# PROBLEM STATEMENT:
From the records below, pull each line that has "nothing".

Records excerpted from a collection:
== == ==

-- ==== Sys2Proof/Certificates/Slice0/Obligations.lean ====
section
/-!
DEFINITION. The statements for the provers. Each says what a command, a step or an operation of the block does; its title,
its words and the rules it cites stand in OBLIGATIONS.json under the same name.
-/

open Sys2Proof Sys2Proof.Machine

/-- A step takes the command at the front of the queue and runs it with the queue's rest. The queue is the model's own
(assumptions 1 and 6). -/
def Obligations.StepRunsFrontCommand : Prop :=
  ∀ (c : Instr) (rest : List Instr) (s : State), s.pending = c :: rest → step s = exec c { s with pending := rest }

/-- On an empty queue one ns of domain 93 passes (assumption 4, the model's choice): the local counter advances modulo 2^64
(R64), and without input power nothing happens. -/
def Obligations.EmptyQueueTicks : Prop :=
  ∀ s : State, s.pending = [] →
    (s.powered = false → step s = .next s) ∧
    (s.powered = true → s.mgmt.board.store = none → s.mgmt.board.reload = none →
      ∃ t, step s = .next t ∧ t.loc = (s.loc + 1) % 2 ^ 64 ∧ t.regs = s.regs ∧ t.mem = s.mem ∧ t.pos = s.pos ∧
        t.pending = [])

/-- Every command of the table answers a next state, and none a fault or a refusal. One that names a unit the module does not
have changes nothing but the status of a single-word access or of an operation on a synchronisation object (the model's
convention, assumption 3). -/
def Obligations.EveryCommandCompletes : Prop :=
  ∀ (c : Instr) (s : State),
    (∃ t, exec c s = .next t) ∧
    (c.unitsOk = false →
      ∃ t, exec c s = .next t ∧ t = { s with lastStatus := t.lastStatus, que := { s.que with soStatus := t.que.soStatus } })

/-- The invariant of `EveryStepKeepsCanonicalStores` holds at reset, where every word reads as its reset value (R13). -/
def Obligations.CanonicalAtReset : Prop :=
  State.reset.canonical ∧ State.reset.pending = [] ∧ (∀ id, State.reset.word id = resetWord id) ∧
    ∀ a, State.reset.readByte a = memDefault a

/-- The canonical form of every store is kept by every step, from every state that has it, reachable or not. -/
def Obligations.EveryStepKeepsCanonicalStores : Prop :=
  ∀ s t : State, s.canonical → step s = .next t → t.canonical

/-- Commands leave the queue first in, first out, none is added or lost, no queue ever stops the machine, and the counter of
free values never falls (so no free value is taken twice). -/
def Obligations.StepsTakeCommandsInOrder : Prop :=
  ∀ s : State, ∃ t, step s = .next t ∧ t.pending = s.pending.tail ∧ s.free ≤ t.free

== == ==

# WRITTEN RESPONSE:
(R64), and without input power nothing happens. -/
have changes nothing but the status of a single-word access or of an operation on a synchronisation object (the model's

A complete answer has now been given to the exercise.